From the data below, set down exactly the lines between the one holding "Only (At.has Feet.sqIncAt" and the one holding "refine at_inc ?_", inclusive, and no others.

———

/-- Every step keeps the invariant: the register file and every table stay in their canonical forms, no register outside the
control space, no fixed register and no reserved bit is ever set (R6, R23, R456), the fence of an FE record is set in the
step that raises it (R369), and the records of a step are delivered in it (R370; the model's choice, notes/assumptions:
170). -/
def Obligations.StepKeepsInvariant : Prop :=
  ∀ s t : State, s.Inv → step s = .next t → t.Inv

/-- A step takes the command at the front of the queue and runs it on the block with the queue's rest. -/
def Obligations.StepRunsTheFront : Prop :=
  ∀ (s : State) (c : Instr) (r : List Instr), s.pending = c :: r → step s = exec c { s with pending := r }

/-- On an empty queue a step is one cycle of the 2.0 GHz core clock (the model's choice, notes/assumptions/1.md): while the part
is out of reset the traffic manager's copy of the time base steps by 0.5 ns, and every 80th such cycle is one of the AO
clock, as is each one without REFCLK. The time base then advances by TB_ADDEND, a 12.32 fixed-point number of nanoseconds,
and wraps with its 48 bits of seconds, and the copy takes its value again. While PORST_N holds the part both stand (R208,
R209). -/
def Obligations.IdleStep : Prop :=
  ∀ s : State, s.Inv → s.pending = [] →
    ∃ t, step s = .next t ∧ t.pending = [] ∧
      (s.m.pins.porst = true → t.m.tb = s.m.tb ∧ t.m.tmSub = s.m.tmSub) ∧
      (s.m.pins.porst = false → s.m.g TB_STATUS_LFO = 0 → s.m.tmSub + 1 < 80 →
        t.m.tb = s.m.tb ∧ t.m.tmSub = s.m.tmSub + 1) ∧
      (s.m.pins.porst = false → s.m.g TB_STATUS_LFO = 1 ∨ 80 ≤ s.m.tmSub + 1 →
        t.m.tmSub = 0 ∧ t.m.tns = (s.m.tns + (s.m.tb.frac + s.m.g TB_ADDEND_ADDEND) / 2 ^ 32) % (2 ^ 48 * 1000000000) ∧
        t.m.tb.frac = (s.m.tb.frac + s.m.g TB_ADDEND_ADDEND) % 2 ^ 32 ∧ t.m.tb.ns < 1000000000 ∧
        t.m.tb.sec < 2 ^ 48)

/-- Every command with every operand answers a next state in which the commands that wait still wait: what the spec refuses
is an effect (a record, a count, an event), and nothing stops the block. Where it rests on a choice of the model, the choice
is logged (notes/assumptions: 109). -/
def Obligations.EveryCommandRuns : Prop :=
  ∀ (c : Instr) (s : State), ∃ t, exec c s = .next t ∧ t.pending = s.pending

/-- The control space (R456): every register instance has an address of its own, a multiple of 8 within the 64 Mbyte, that names it
and nothing else, and every address that names a register is that register's. -/
def Obligations.AddressMap : Prop :=
  (∀ r : Reg, r.i < r.k.count → regAt r.addr = some r ∧ r.addr % 8 = 0 ∧ r.addr < 2 ^ 26) ∧
  (∀ (a : Nat) (r : Reg), regAt a = some r → r.addr = a ∧ r.i < r.k.count)

/-- The registers that identify the part (R23): GLB_CAP0 and GLB_CAP1 hold the capacities of Table 1.3 in every state of the
invariant, GLB_ID's PART, STEPPING and GRADE are what they are after every step, and GLB_ID as a whole, with the strap in it, is
changed by no command but those that sample the strap: by no image and no warm reset. -/
def Obligations.PartIdentity : Prop :=
  (∀ s : State, s.Inv →
    s.m.rd ⟨.GLB_CAP0, 0⟩ = 0x5720402040800100#64 ∧ s.m.rd ⟨.GLB_CAP1, 0⟩ = 0x40600E0F140F1217#64) ∧
  (∀ s t : State, s.Inv →
    s.m.g GLB_ID_PART = 0x9600 → s.m.g GLB_ID_STEPPING = 0xB0 → s.m.g GLB_ID_GRADE = 0x58 → step s = .next t →
    t.m.g GLB_ID_PART = 0x9600 ∧ t.m.g GLB_ID_STEPPING = 0xB0 ∧ t.m.g GLB_ID_GRADE = 0x58) ∧
  (∀ (s t : State) (c : Instr), s.Inv → samplesStrap c = false → exec c s = .next t →
    t.m.rd ⟨.GLB_ID, 0⟩ = s.m.rd ⟨.GLB_ID, 0⟩)

/-- Reserved bits (R6): in every state of the invariant every register holds 0 in them, and a write of a whole register that sets one,
over a path that reaches the register, changes nothing but the record of its refusal, a WRITE_REFUSED record (0xCC80 with
CC the class) that carries the block's LIMIT reason code. -/
def Obligations.ReservedBits : Prop :=
  (∀ (s : State) (r : Reg), s.Inv → (s.m.rd r).toNat &&& namedBits r.k = (s.m.rd r).toNat) ∧
  (∀ (s : State) (p : Path) (r : Reg) (data mask : Word), s.Inv →
    r.addr % 8 = 0 → regAt r.addr = some r →
    reaches s.m p r.addr true (data.toNat &&& mask.toNat) = true →
    data.toNat &&& mask.toNat &&& namedBits r.k ≠ data.toNat &&& mask.toNat →
    ∃ t, exec (.registerWrite [⟨p, r.addr, 8, data, mask⟩]) s = .next t ∧ Foot.refused.keeps s.m t.m ∧
      (domOn s.m 2 = true → s.m.g INT_EVQ_BASE_EN = 0 → s.m.hold.length < 256 →
        ∃ e, t.m.hold = s.m.hold ++ [e] ∧ e.code = r.k.desc.blk.limit / 256 * 256 + 0x80 ∧
          e.addr = r.addr ∧ bitsAt e.detail 0 16 = r.k.desc.blk.limit) ∧
      (domOn s.m 2 = true → s.m.g INT_EVQ_BASE_EN = 1 →
        16 ≤ 2 ^ s.m.g INT_EVQ_BASE_SIZE_LOG2 - idxDiff (s.m.g INT_EVQ_IDX_PROD) (s.m.g INT_EVQ_IDX_CONS) →
        bitsAt (t.m.getSram (evqSlot s.m (s.m.g INT_EVQ_IDX_PROD) + 1)).toNat 16 16 = r.k.desc.blk.limit / 256 * 256 + 0x80 ∧
        bitsAt (t.m.getSram (evqSlot s.m (s.m.g INT_EVQ_IDX_PROD) + 3)).toNat 0 16 = r.k.desc.blk.limit))

/-- MIRRORED follows the role (R331): 1 in SENDING, SPLIT and RESYNC and 0 otherwise. Every step keeps this, and it holds at
reset. -/
def Obligations.MirroredFollowsRole : Prop :=
  let ok (m : Mach) : Prop :=
    (m.g TWN_ROLE_STATE = roSENDING ∨ m.g TWN_ROLE_STATE = roSPLIT ∨ m.g TWN_ROLE_STATE = roRESYNC →
      m.g TWN_ROLE_MIRRORED = 1) ∧
    (m.g TWN_ROLE_STATE ≠ roSENDING → m.g TWN_ROLE_STATE ≠ roSPLIT → m.g TWN_ROLE_STATE ≠ roRESYNC →
      m.g TWN_ROLE_MIRRORED = 0)
  ok State.reset.m ∧ ∀ s t : State, s.Inv → ok s.m → step s = .next t → ok t.m
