theorem ringStopped_at (r : Nat) :
    Only (At.has Feet.ringStoppedAt ([⟨.RNG_CNT, r⟩, ⟨.RNG_CTL, r⟩, ⟨.RNG_PROG, r⟩, ⟨.RNG_STATUS, r⟩] : List Reg))
      (ringStopped r) := by
  unfold ringStopped
  with_reducible repeat' first
    | exact Only.pure _ | exact Only.getM | refine Only.bind ?_ fun _ => ?_ | refine Only.onlyIf ?_ | exact Only.rd _
    | exact Only.rdReg _ _ | (apply atLe (ringDisabled_at ..); focus decide +kernel) | exact Cov.nil
    | refine Cov.cons (.inl (by decide +kernel)) ?_ | refine Cov.cons (.inr ?_) ?_ | exact List.mem_cons_self
    | refine List.mem_cons_of_mem _ ?_

/-- What `ringStopTimeout` can change, but for the registers that it names by its operands. -/
def Feet.ringStopTimeoutAt : Mask := .of [] [.evPend, .hlog, .ring]

theorem ringStopTimeout_at (r : Nat) :
    Only (At.has Feet.ringStopTimeoutAt ([⟨.RNG_CNT, r⟩, ⟨.RNG_CTL, r⟩, ⟨.RNG_PROG, r⟩, ⟨.RNG_STATUS, r⟩] : List Reg))
      (ringStopTimeout r) := by
  unfold ringStopTimeout
  with_reducible repeat' first
    | exact Only.pure _ | exact Only.getM | refine Only.bind ?_ fun _ => ?_ | refine Only.each fun _ _ => ?_
    | refine Only.ite ?_ ?_ | exact Only.rd _ | exact Only.rdReg _ _
    | (apply at_le (ringEvent_only ..); decide +kernel) | (apply atLe (resultDiscard_at ..); focus decide +kernel)
    | (apply atLe (ringDisabled_at ..); focus decide +kernel) | refine at_wr ?_ | exact Cov.nil
    | refine Cov.cons (.inl (by decide +kernel)) ?_ | refine Cov.cons (.inr ?_) ?_ | exact List.mem_cons_self
    | refine List.mem_cons_of_mem _ ?_

/-- What `sqInc` can change, but for the registers that it names by its operands. -/
def Feet.sqIncAt : Mask := .of [] []

theorem sqInc_at (sq c : Nat) :
    Only (At.has Feet.sqIncAt ([⟨.SQ_CNT, sq * 32 + c⟩] : List Reg)) (sqInc sq c) := by
  unfold sqInc
  with_reducible repeat' first
    | exact Only.pure _ | exact Only.getM | refine Only.bind ?_ fun _ => ?_ | exact Only.rd _ | exact Only.rdReg _ _
    | refine at_inc ?_ | exact Cov.nil | refine Cov.cons (.inl (by decide +kernel)) ?_ | refine Cov.cons (.inr ?_) ?_
    | exact List.mem_cons_self

/-- What `settleTie` can change, but for the registers that it names by its operands. -/
def Feet.settleTieAt : Mask := .of [.SQ_CNT] [.sqin]

theorem settleTie_at (sq n : Nat) :
    Only (At.has Feet.settleTieAt ([⟨.SQ_ORD_STATUS, sq⟩] : List Reg)) (settleTie sq n) := by
  simp only [settleTie, putSqin]
  with_reducible repeat' first
    | exact Only.pure _ | exact Only.getM | refine Only.bind ?_ fun _ => ?_ | refine Only.onlyIf ?_
    | refine Only.ite ?_ ?_ | exact Only.rd _ | exact Only.rdReg _ _ | exact at_doT .sqin rfl (by decide +kernel)
    | (apply atLe (sqInc_at ..); focus decide +kernel) | refine at_wr ?_ | exact Cov.nil
    | refine Cov.cons (.inl (by decide +kernel)) ?_ | refine Cov.cons (.inr ?_) ?_ | exact List.mem_cons_self
    | refine List.mem_cons_of_mem _ ?_ | split

/-- What `squareLookup` can change, but for the registers that it names by its operands. -/
def Feet.squareLookupAt : Mask := .of [.PMU_BANK_OVF, .PMU_CNT, .SQ_CNT, .TWN_CNT, .TWN_ROLE, .TWN_SETTLE] [.evPend,
  .hlog, .xin, .sqin, .dir, .trk, .specT, .memT, .mru, .bic, .sqx, .crec, .cwait, .mtt, .twx, .kacc, .arrT]

theorem squareLookup_at (sq tie : Nat) (bad : Option Nat) :
    Only (At.has Feet.squareLookupAt ([⟨.SQ_ORD_STATUS, sq⟩] : List Reg)) (squareLookup sq tie bad) := by
  simp only [squareLookup, putSqx, modSqx, getSqx]
  with_reducible repeat' first
    | exact Only.pure _ | exact Only.getM | refine Only.bind ?_ fun _ => ?_ | refine Only.onlyIf ?_ | exact Only.rd _
    | exact Only.rdReg _ _ | exact at_doT .sqx rfl (by decide +kernel)
    | (apply at_le (serveReq_only ..); decide +kernel) | (apply at_le (serveWb_only ..); decide +kernel)
    | (apply atLe (settleTie_at ..); focus decide +kernel) | (apply at_le (tryHeads_only ..); decide +kernel)
    | exact Cov.nil | refine Cov.cons (.inl (by decide +kernel)) ?_ | refine Cov.cons (.inr ?_) ?_
    | exact List.mem_cons_self | refine List.mem_cons_of_mem _ ?_ | split

/-- What `evictWindow` can change, but for the registers that it names by its operands. -/
def Feet.evictWindowAt : Mask := .of [] [.evPend, .hlog, .sqx]

theorem evictWindow_at (sq : Nat) :
    Only (At.has Feet.evictWindowAt ([⟨.SQ_EVICT_STAT, sq⟩] : List Reg)) (evictWindow sq) := by
  simp only [evictWindow, modSqx, getSqx, putSqx]
  with_reducible repeat' first
    | exact Only.pure _ | exact Only.getM | refine Only.bind ?_ fun _ => ?_ | refine Only.onlyIf ?_
    | refine Only.ite ?_ ?_ | exact Only.rd _ | exact Only.rdReg _ _ | exact at_doT .sqx rfl (by decide +kernel)
    | (apply at_le (raise_only ..); decide +kernel) | refine at_wr ?_ | exact Cov.nil
    | refine Cov.cons (.inl (by decide +kernel)) ?_ | refine Cov.cons (.inr ?_) ?_ | exact List.mem_cons_self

———

◆ Response to the task:
    Only (At.has Feet.sqIncAt ([⟨.SQ_CNT, sq * 32 + c⟩] : List Reg)) (sqInc sq c) := by
  unfold sqInc
  with_reducible repeat' first
    | exact Only.pure _ | exact Only.getM | refine Only.bind ?_ fun _ => ?_ | exact Only.rd _ | exact Only.rdReg _ _
    | refine at_inc ?_ | exact Cov.nil | refine Cov.cons (.inl (by decide +kernel)) ?_ | refine Cov.cons (.inr ?_) ?_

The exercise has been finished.